If the current queue is full at the moment, the data packet is directly discarded; otherwise, if the length linear predictive value of the current queue is greater than or equal to the set queue length threshold, the data packet is marked and enqueued by ECN, otherwise, the data packet is enqueued directly.
Instead of using the current queue length as the ECN marking reference in the existing method, the present invention uses the length linear prediction value of the queue, so that the ECN marking time point is advanced by Ta time compared with the possible congestion occurrence time in time, so as to offset the delay of the ECN feedback loop. When ECN feedback is in effect, the queue length is controlled to drop, enabling the queue peak to be controlled below a preset threshold under normal conditions.

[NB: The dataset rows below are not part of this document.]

theorem nextFill_keeps {wh : Bool} {z0 : State} {s : State} (r : CmdRef) (hk0 : Keeps wh true z0 s) :
    Keeps wh true z0 (nextFill s r) := by
  unfold nextFill; try dsimp only
  repeat' with_reducible first | assumption | apply beginFill_keeps | split | intro _

theorem putGroup_keeps {wh : Bool} {z0 : State} {s : State} (x : VeCtx) (g : VeGroup) (hk0 : Keeps wh true z0 s) :
    Keeps wh true z0 (putGroup s x g) := by
  unfold putGroup; try dsimp only
  repeat' with_reducible first | assumption | apply modInst_keeps | apply nextFill_keeps | (fail_if_no_progress apply Keeps.upd) | split | intro _

theorem veNext_keeps {wh : Bool} {z0 : State} {s : State} (x : VeCtx) (f : VeFields) (g : VeGroup) (hk0 : Keeps wh true z0 s) :
    Keeps wh true z0 (veNext s x f g) := by
  unfold veNext
  repeat' with_reducible first | assumption | apply putGroup_keeps | (fail_if_no_progress apply Keeps.upd)

theorem veLanes_keeps {wh : Bool} {z0 : State} (op : Nat) (v : VeAt) (f : VeFields) {s : State} (fn : VeCtx → Nat → Nat) (hk0 : Keeps wh true z0 s) :
    Keeps wh true z0 (veLanes op v f s fn) := by
  unfold veLanes
  repeat' with_reducible first | assumption | apply veAt_keeps | apply veNext_keeps | apply setRegs_keeps | intro _

theorem veAlu3_keeps {wh : Bool} {z0 : State} (op : Nat) (fn : Nat → Nat → Nat → Nat) (v : VeAt) (f : VeFields) {s : State} (hk0 : Keeps wh true z0 s) :
    Keeps wh true z0 (veAlu3 op fn v f s) := by
  unfold veAlu3
  repeat' with_reducible first | assumption | apply veLanes_keeps | intro _

theorem veAlu2_keeps {wh : Bool} {z0 : State} (op : Nat) (fn : Nat → Nat → Nat) (v : VeAt) (f : VeFields) {s : State} (hk0 : Keeps wh true z0 s) :
    Keeps wh true z0 (veAlu2 op fn v f s) := by
  unfold veAlu2
  repeat' with_reducible first | assumption | apply veLanes_keeps | intro _

theorem veAlu1_keeps {wh : Bool} {z0 : State} (op : Nat) (fn : Nat → Nat) (v : VeAt) (f : VeFields) {s : State} (hk0 : Keeps wh true z0 s) :
    Keeps wh true z0 (veAlu1 op fn v f s) := by
  unfold veAlu1
  repeat' with_reducible first | assumption | apply veLanes_keeps | intro _

theorem veCmp_keeps {wh : Bool} {z0 : State} (op : Nat) (fn : Nat → Nat → Bool) (v : VeAt) (f : VeFields) {s : State} (hk0 : Keeps wh true z0 s) :
    Keeps wh true z0 (veCmp op fn v f s) := by
  unfold veCmp
  repeat' with_reducible first | assumption | apply veAt_keeps | apply veNext_keeps | (refine Keeps.foldl _ ?_ (fun _ _ _ => ?_)) | intro _

theorem veLoad_keeps {wh : Bool} {z0 : State} (op : Nat) (n : Nat) (v : VeAt) (f : VeFields) {s : State} (hk0 : Keeps wh true z0 s) :
    Keeps wh true z0 (veLoad op n v f s) := by
  unfold veLoad
  repeat' with_reducible first | assumption | apply veAt_keeps | apply padViolation_keeps | apply veNext_keeps | apply setReg_keeps | (refine Keeps.foldl _ ?_ (fun _ _ _ => ?_)) | split | intro _

theorem veStore_keeps {wh : Bool} {z0 : State} (op : Nat) (n : Nat) (v : VeAt) (f : VeFields) {s : State} (hk0 : Keeps wh true z0 s) :
    Keeps wh true z0 (veStore op n v f s) := by
  unfold veStore; try dsimp only
  repeat' with_reducible first | assumption | apply veAt_keeps | apply padViolation_keeps | apply padWrite_keeps | apply veNext_keeps | apply draw_keeps | (refine Keeps.foldl _ ?_ (fun _ _ _ => ?_)) | split | intro _

theorem veAtomic_keeps {wh : Bool} {z0 : State} (op : Nat) (fn : Nat → Nat → Nat → Nat) (v : VeAt) (f : VeFields) {s : State}
    (hk0 : Keeps wh true z0 s) : Keeps wh true z0 (veAtomic op fn v f s) := by
  unfold veAtomic
  refine veAt_keeps _ _ _ hk0 fun x => ?_
  split
  · exact padViolation_keeps _ hk0
  · exact veNext_keeps _ _ _ (Keeps.foldl _ (Keeps.ofFoldl (g := Prod.fst) _ hk0 fun t l h => padWrite_keeps _ _ _ h)
      fun t l h => setReg_keeps _ _ _ _ h)

theorem veBranch_keeps {wh : Bool} {z0 : State} (op : Nat) (take : VeCtx → Bool) (v : VeAt) (f : VeFields) {s : State} (hk0 : Keeps wh true z0 s) :
    Keeps wh true z0 (veBranch op take v f s) := by
  unfold veBranch
  repeat' with_reducible first | assumption | apply take_keeps | apply veAt_keeps | apply putGroup_keeps | apply veNext_keeps | (fail_if_no_progress apply Keeps.upd) | split | intro _

theorem veBarrier_keeps {wh : Bool} {z0 : State} (op : Nat) (v : VeAt) (f : VeFields) {s : State} (hk0 : Keeps wh true z0 s) :
    Keeps wh true z0 (veBarrier op v f s) := by
  unfold veBarrier; try dsimp only
  repeat' with_reducible first | assumption | apply veAt_keeps | apply veNext_keeps | apply modInst_keeps | apply nextFill_keeps | (fail_if_no_progress apply Keeps.upd) | split | intro _

theorem veDmaStart_keeps {wh : Bool} {z0 : State} (op : Nat) (v : VeAt) (f : VeFields) {s : State} (hk0 : Keeps wh true z0 s) :
    Keeps wh true z0 (veDmaStart op v f s) := by
  unfold veDmaStart; try dsimp only
  repeat' with_reducible first | assumption | apply veAt_keeps | apply veNext_keeps | apply startDesc_keeps | split | intro _

theorem veDmaHold_keeps {wh : Bool} {z0 : State} (op : Nat) (v : VeAt) (f : VeFields) {s : State} (hk0 : Keeps wh true z0 s) :
    Keeps wh true z0 (veDmaHold op v f s) := by
  unfold veDmaHold
  repeat' with_reducible first | assumption | apply veAt_keeps | apply veNext_keeps | split | intro _

theorem veEnd_keeps {wh : Bool} {z0 : State} (op : Nat) (v : VeAt) (f : VeFields) {s : State} (hk0 : Keeps wh true z0 s) :
    Keeps wh true z0 (veEnd op v f s) := by
  unfold veEnd
  repeat' with_reducible first | assumption | apply veAt_keeps | apply veNext_keeps | apply putGroup_keeps | (fail_if_no_progress apply Keeps.upd) | split | intro _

The ECN marking strategy and queue management method based on congestion prediction comprises three judging conditions:
judging: whether the current queue is full.
Judging: whether the read period Ti is reached.
Judging three: whether the queue length linear prediction value exceeds a threshold.
Taking fig. 2 as an example, when a plurality of data packets are sequentially injected into the same switch queue at different times, the ECN marking strategy and queue management method based on congestion prediction according to the present invention are shown:
1. when the packet arrives at the switch at position (1) in fig. 2, the following steps are performed:
step 1.1: according to the judgment one, when the queue is not full, the data packet is not discarded.
Step 1.2: and according to the judgment II, if the time is just at the moment of the reading period, acquiring the current queue length, and calculating the current queue growth rate estimated value= (current queue length-last period of queue length)/Ti, otherwise, taking the last period of queue growth rate estimated value as the current queue growth rate estimated value.
Step 1.3: individual queue length linear prediction value = current queue length + current queue growth rate estimation value x Ta is calculated.
Step 1.4: and according to the judgment III, if the linear predictive value of the queue length is smaller than the threshold value, directly enqueuing the data packet and waiting for transmission.
Thereafter the processing of the injected packets between position (1) and position (2) in fig. 2 is the same, and the queue continues to grow since no congestion feedback is performed in this process.
2. If a packet arrives at the switch at position (2) in fig. 2, i.e. the queue has already had a certain backlog at this time, and at the current rate, the threshold will be reached after Ta time.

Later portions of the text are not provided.